Are The Men at the Table Talking Too Much?
Not an app, but rather a website that can be used from any smart device, arementalkingtoomuch.com is now being used by the Center for American Women and Politics and others to measure who is dominating the conversation, by gender.
“Inclusion is more nuanced than knowing who’s in the room, because not everyone has equal power or visibility,” said author and creator Cathy Deng. “Often, even in rooms that seemed gender-diverse, men still dominate conversations to a large extent. I noticed this dynamic at events I attended, so I built arementalkingtoomuch.com as a way to measure participation beyond just who’s at the table.”

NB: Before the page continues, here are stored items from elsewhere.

/-- A word that decodes has the fields of its command's word, and so is that word. -/
theorem encode_eq_of_decode {w : Word} {i : Instr} (h : decode w = .ok i) : encode i = w := by
  obtain ⟨hop, hlen, hdklen, hrsv0, hrsv1⟩ := (decode_eq_ok_iff_fields w i).mp h
  obtain ⟨hop', hlen', hdklen', hrsv0', hrsv1'⟩ := commandWord_fields i.opcode i.len i.dklen
  exact word_eq_of_fields (hop'.trans hop.symm) (hlen'.trans hlen.symm) (hdklen'.trans hdklen.symm)
    (hrsv0'.trans hrsv0.symm) (hrsv1'.trans hrsv1.symm)

/-- The words of well-formed commands, by the four checks of R86. -/
theorem decode_wellFormed_iff (w : Word) :
    (∃ i, decode w = .ok i ∧ i.wellFormed = true) ↔
      ∃ op : Opcode, op.byte = opcodeField w ∧ reservedSet op w = false ∧
        (op.usesLen = true → (lenField w).toNat ≤ 64) ∧
        (op.usesDklen = true → 1 ≤ (dklenField w).toNat ∧ (dklenField w).toNat ≤ 80) := by
  simp only [decode_eq_ok, Opcode.ofByte_eq_some]
  constructor
  · rintro ⟨_, ⟨op, hop, hreserved, rfl⟩, hwf⟩
    exact ⟨op, hop, hreserved, (op.instr_wellFormed_iff _ _).mp hwf⟩
  · rintro ⟨op, hop, hreserved, hranges⟩
    exact ⟨_, ⟨op, hop, hreserved, rfl⟩, (op.instr_wellFormed_iff _ _).mpr hranges⟩

/-- The word of a mnemonic and its counts decodes to the mnemonic's command, if the unused counts are 0. -/
theorem decode_commandWord {op : Opcode} {n d : Count} (hn : op.usesLen = false → n = 0)
    (hd : op.usesDklen = false → d = 0) : decode (commandWord op n d) = .ok (op.instr n d) := by
  have hword : encode (op.instr n d) = commandWord op n d := by
    rw [encode, Opcode.instr_opcode, Opcode.instr_len d hn, Opcode.instr_dklen n hd]
  rw [← hword, decode_encode]

end Sys2Proof

namespace Sys2Proof.Machine

/-! ### The engine on a word that stands for no command -/

theorem engineStep_of_decode_error {s : State} {e : DecodeError} (h : decode s.pending = .error e) :
    engineStep s = .next { s with toBlock := s.toBlock.completeUndecoded e } := by
  rw [engineStep, h]

/-! ### The assembler's operands -/

/-- A LEN operand that is not refused: its value, its range, and 0 where the mnemonic uses none (R89). -/
theorem assembleLen_eq_some {op : Opcode} {len : Option Nat} {n : Count} (h : assembleLen op len = some n) :
    n.toNat = len.getD 0 ∧ n.toNat ≤ 64 ∧ (op.usesLen = false → n = 0) := by
  cases len with
  | none => cases h; exact ⟨rfl, Nat.zero_le _, fun _ => rfl⟩
  | some k =>
    simp only [assembleLen, Option.ite_none_right_eq_some, Option.some.injEq] at h
    obtain ⟨⟨huses, hk⟩, rfl⟩ := h
    have hval : (BitVec.ofNat 7 k).toNat = k := Nat.mod_eq_of_lt (hk.trans_lt (by decide))
    exact ⟨hval, hval.trans_le hk, fun h => absurd huses (ne_true_of_eq_false h)⟩

/-- A DKLEN operand that is not refused: its value, its range where the mnemonic uses one, and 0 elsewhere (R89). -/
theorem assembleDklen_eq_some {op : Opcode} {dklen : Option Nat} {d : Count} (h : assembleDklen op dklen = some d) :
    d.toNat = dklen.getD 0 ∧ (op.usesDklen = true → 1 ≤ d.toNat ∧ d.toNat ≤ 80) ∧
      (op.usesDklen = false → d = 0) := by
  cases dklen with
  | none =>
    simp only [assembleDklen, Option.ite_none_left_eq_some, Option.some.injEq] at h
    obtain ⟨huses, rfl⟩ := h
    exact ⟨rfl, fun h => absurd h huses, fun _ => rfl⟩
  | some k =>
    simp only [assembleDklen, Option.ite_none_right_eq_some, Option.some.injEq] at h
    obtain ⟨⟨huses, hlow, hhigh⟩, rfl⟩ := h
    have hval : (BitVec.ofNat 7 k).toNat = k := Nat.mod_eq_of_lt (hhigh.trans_lt (by decide))
    exact ⟨hval, fun _ => hval.symm ▸ ⟨hlow, hhigh⟩, fun h => absurd huses (ne_true_of_eq_false h)⟩

/-- The assembler emits the word of the two operands it accepts. -/
theorem assembleCmd_eq_some {op : Opcode} {len dklen : Option Nat} {w : Word} :
    assembleCmd op len dklen = some w ↔
      ∃ n d, assembleLen op len = some n ∧ assembleDklen op dklen = some d ∧ commandWord op n d = w := by
  unfold assembleCmd
  cases assembleLen op len <;> cases assembleDklen op dklen <;> simp

end Sys2Proof.Machine

namespace Sys2Proof.Claims

open Sys2Proof Sys2Proof.Machine

/-! ### The fields of R204 are the decoder's -/

theorem wordOp_eq (w : Word) : wordOp w = (opcodeField w).toNat := (opcodeField_toNat w).symm

theorem wordLen_eq (w : Word) : wordLen w = (lenField w).toNat := (lenField_toNat w).symm

theorem wordRsv0_eq (w : Word) : wordRsv0 w = (rsv0Field w).toNat := (rsv0Field_toNat w).symm

theorem wordDklen_eq (w : Word) : wordDklen w = (dklenField w).toNat := (dklenField_toNat w).symm

theorem wordRsv1_eq (w : Word) : wordRsv1 w = (rsv1Field w).toNat := (rsv1Field_toNat w).symm

/-- The 18 values of R85 are those that the opcode map knows. -/
theorem wordOp_mem_opcodes_iff (w : Word) : wordOp w ∈ opcodes ↔ ∃ op : Opcode, op.byte = opcodeField w := by
  have hlisted : ∀ b : Byte, b.toNat ∈ opcodes → (Opcode.ofByte b).isSome = true := by decide +kernel
  rw [wordOp_eq]
  constructor
  · intro h
    obtain ⟨op, hop⟩ := Option.isSome_iff_exists.mp (hlisted _ h)
    exact ⟨op, (Opcode.ofByte_eq_some _ _).mp hop⟩
  · rintro ⟨op, hop⟩
    rw [← hop]
    cases op <;> decide

/-- A word is refused as illegal exactly when its opcode is none of the 18 (R87). -/
theorem decode_illegal_iff (w : Word) : decode w = .error .illegalOpcode ↔ wordOp w ∉ opcodes := by
  simp only [decode_eq_illegal, Option.eq_none_iff_forall_ne_some, wordOp_mem_opcodes_iff, not_exists, ne_eq,
    Opcode.ofByte_eq_some]

theorem wordOp_mem_lenUsers_iff {w : Word} {op : Opcode} (h : op.byte = opcodeField w) :
    wordOp w ∈ lenUsers ↔ op.usesLen = true := by
  rw [wordOp_eq, ← h]
  cases op <;> decide

theorem wordOp_eq_pbkdf2_iff {w : Word} {op : Opcode} (h : op.byte = opcodeField w) :
    wordOp w = 0x20 ↔ op.usesDklen = true := by
  rw [wordOp_eq, ← h]
  cases op <;> decide

/-- R204's check 2 is the decoder's. -/
theorem reservedWord_eq_reservedSet {w : Word} {op : Opcode} (h : op.byte = opcodeField w) :
    reservedWord w = reservedSet op w := by
  have hzero {n : Nat} (f : BitVec n) : f.toNat = 0 ↔ f = 0 := by rw [← BitVec.toNat_inj]; rfl
  rw [Bool.eq_iff_iff]
  simp only [reservedWord, ne_eq, wordOp_mem_lenUsers_iff h, wordOp_eq_pbkdf2_iff h, wordRsv0_eq, wordRsv1_eq,
    wordLen_eq, wordDklen_eq, hzero, decide_eq_true_eq]
  simp only [reservedSet, Bool.or_eq_true, Bool.and_eq_true, bne_iff_ne, Bool.not_eq_true', ne_eq, Bool.not_eq_true,
    or_assoc, and_comm]

/-! ### The masks of R86 -/

/-- A word that decodes is its command's word, and so its opcode under the command's mask. -/
theorem decode_matches_mask {w : Word} {i : Instr} (h : decode w = .ok i) :
    if i.opcode = .pbkdf2 then w &&& 0xFF8080FF = i.opcode.byte.setWidth 32
    else if i.opcode.usesLen then w &&& 0xFFFF80FF = i.opcode.byte.setWidth 32
    else w = i.opcode.byte.setWidth 32 := by
  rw [← encode_eq_of_decode h, encode]
  split
  case isTrue => exact (commandWord_masked _ _ _).1
  case isFalse hne =>
    have hdklen : i.dklen = 0 := i.dklen_eq_zero (Opcode.usesDklen_eq_false hne)
    rw [hdklen]
    split
    case isTrue => exact (commandWord_masked _ _ 0).2
    case isFalse hlen => rw [i.len_eq_zero (by simpa using hlen), commandWord_zero_zero]

/-! ### The statements -/

/-- Settles O1: the encoder puts the command's fields where the decoder reads them. -/
theorem decodeReadsEncodedCommand : Obligations.DecodeReadsEncodedCommand := decode_encode

/-- Settles O2: a word that decodes has the fields of its command's word, and its fields are all of a word. -/
theorem encodeRebuildsDecodedWord : Obligations.EncodeRebuildsDecodedWord := fun _ _ => encode_eq_of_decode

/-- Settles O3: the first two checks are the decoder's, the other two are the ranges of `wellFormed`, and the masks are
those of the command's own word. -/
theorem wellFormedWordsFailNoCheck : Obligations.WellFormedWordsFailNoCheck := by
  refine ⟨fun w => ?_, fun w i => decode_matches_mask⟩
  rw [decode_wellFormed_iff, wordOp_mem_opcodes_iff, wordLen_eq, wordDklen_eq]
  constructor
  · rintro ⟨op, hop, hchecks⟩
    rw [reservedWord_eq_reservedSet hop, wordOp_mem_lenUsers_iff hop, wordOp_eq_pbkdf2_iff hop]
    exact ⟨⟨op, hop⟩, hchecks⟩
  · rintro ⟨⟨op, hop⟩, hchecks⟩
    rw [reservedWord_eq_reservedSet hop, wordOp_mem_lenUsers_iff hop, wordOp_eq_pbkdf2_iff hop] at hchecks
    exact ⟨op, hop, hchecks⟩

/-- Settles O4: the illegal ranges are the complement of the 18 opcodes, and a reserved bit fails the decoder's check 2,
whose completion sets the code whatever the opcode zeroes. -/
theorem illegalAndReservedWordsFail : Obligations.IllegalAndReservedWordsFail := by
  refine ⟨fun s hop => ?_, fun s hmem hrsv => ?_⟩
  · have hnot : wordOp s.pending ∉ opcodes := by
      simp only [opcodes, List.mem_cons, List.not_mem_nil, or_false]
      dsimp only at hop
      omega
    exact engineStep_of_decode_error ((decode_illegal_iff _).mpr hnot)
  · obtain ⟨op, hop⟩ := (wordOp_mem_opcodes_iff s.pending).mp hmem
    have hreserved : reservedSet op s.pending = true := by
      rw [← reservedWord_eq_reservedSet hop]
      simp only [reservedWord, decide_eq_true_eq]
      tauto
    have hdecode : decode s.pending = .error (.reservedBits op) :=
      (decode_eq_reserved _ op).mpr ⟨(Opcode.ofByte_eq_some _ _).mpr hop, hreserved⟩
    exact ⟨_, engineStep_of_decode_error hdecode, rfl, rfl⟩

/-- Settles O5: each word is evaluated. -/
theorem writtenWordsDecode : Obligations.WrittenWordsDecode := ⟨rfl, rfl, rfl, rfl, rfl, rfl, rfl⟩

/-- Settles O6: an operand that the assembler accepts is in its range, and 0 where the mnemonic uses none, so the
word is that of the mnemonic's command. -/
theorem assembledCommandsAreWellFormed : Obligations.AssembledCommandsAreWellFormed := by
  intro op len dklen w h
  obtain ⟨n, d, hn, hd, rfl⟩ := assembleCmd_eq_some.mp h
  obtain ⟨hlen, hlenRange, hlenUnused⟩ := assembleLen_eq_some hn
  obtain ⟨hdklen, hdklenRange, hdklenUnused⟩ := assembleDklen_eq_some hd
  refine ⟨op.instr n d, decode_commandWord hlenUnused hdklenUnused, ?_⟩
  rw [Opcode.instr_wellFormed_iff, Opcode.instr_opcode, Opcode.instr_len d hlenUnused,
    Opcode.instr_dklen n hdklenUnused]
  exact ⟨⟨fun _ => hlenRange, hdklenRange⟩, rfl, hlen, hdklen⟩

end Sys2Proof.Claims
end

section
/-! The outcome of a command as the statements of the command families say it: a success over the command's effect, the
first failing check's code, and RESERVED_BITS for a word whose reserved or unused bits are not all 0 (60_exceptions.md
R201-R205). -/

namespace Sys2Proof

/-- The bits of a command's word that must be 0 (30_encoding.md R86): all above the opcode and in no field of it. -/
def Opcode.reservedMask (op : Opcode) : Word :=
  if op = .pbkdf2 then 0xFF808000 else if op.usesLen then 0xFFFF8000 else 0xFFFFFF00

/-- An opcode in a word's low byte meets no reserved bit. -/
theorem Opcode.byte_and_reservedMask (op : Opcode) : op.byte.setWidth 32 &&& op.reservedMask = 0 := by
  cases op <;> decide

/-- The low byte of a word is its opcode (30_encoding.md R81). -/
theorem and_0xFF_eq_opcodeField (w : Word) : w &&& 0xFF = (opcodeField w).setWidth 32 := by
  apply BitVec.eq_of_getLsbD_eq
  intro i hi
  simp only [opcodeField, BitVec.getLsbD_and, BitVec.getLsbD_setWidth, BitVec.getLsbD_extractLsb']
  interval_cases i <;> simp

theorem and_0xFF_eq_byte_iff (w : Word) (op : Opcode) :
    w &&& 0xFF = op.byte.setWidth 32 ↔ opcodeField w = op.byte := by
  have hlt (b : Byte) : b.toNat % 2 ^ 32 = b.toNat := Nat.mod_eq_of_lt (b.isLt.trans (by decide))
  rw [and_0xFF_eq_opcodeField, ← BitVec.toNat_inj, ← BitVec.toNat_inj, BitVec.toNat_setWidth, BitVec.toNat_setWidth,
    hlt, hlt]

/-- A word that decodes has zeros under its opcode's mask of reserved bits. -/
theorem and_reservedMask_of_decode {w : Word} {i : Instr} (h : decode w = .ok i) : w &&& i.opcode.reservedMask = 0 := by
  have hbyte := i.opcode.byte_and_reservedMask
  have hmask := Claims.decode_matches_mask h
  unfold Opcode.reservedMask at hbyte ⊢
  split_ifs at hmask hbyte ⊢ <;> rw [← hmask] at hbyte
  · rwa [BitVec.and_assoc] at hbyte
  · rwa [BitVec.and_assoc] at hbyte
  · exact hbyte

/-- A word of a legal opcode with a reserved or unused bit set fails decode check 2. -/
theorem decode_of_reservedMask {w : Word} {op : Opcode} (hop : opcodeField w = op.byte)
    (hset : w &&& op.reservedMask ≠ 0) : decode w = .error (.reservedBits op) := by
  have hknown : Opcode.ofByte (opcodeField w) = some op := (Opcode.ofByte_eq_some _ _).mpr hop.symm
  cases hdec : decode w with
  | ok i =>
    obtain ⟨op', hop', -, rfl⟩ := (decode_eq_ok w i).mp hdec
    obtain rfl : op' = op := Option.some.inj (hop'.symm.trans hknown)
    have hzero := and_reservedMask_of_decode hdec
    rw [Opcode.instr_opcode] at hzero
    exact absurd hzero hset
  | error e =>
    cases e with
    | illegalOpcode => exact nomatch ((decode_eq_illegal w).mp hdec).symm.trans hknown
    | reservedBits op' =>
      obtain ⟨hop', -⟩ := (decode_eq_reserved w op').mp hdec
      rw [Option.some.inj (hop'.symm.trans hknown)]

The program keeps time of when men are talking versus when anyone else is talking, and then calculates the percentage of time that men were talking.
This led Deng to help create GenderAvenger, which uses digital tools to gather concrete data points on gender dynamics. The project, #whotalks, was originally used during the 2016 election in a partnership with Rutgers University’s Center for American Women and Politics to research the prevalence of women commenting on politics during top rated cable shows. The results were discouraging, with men appearing 44% more often than women, demonstrating a clear need to continue exposing the disparity. Today the #whotalks project is being used by the Women’s Media Center to continue tracking news analysis by gender.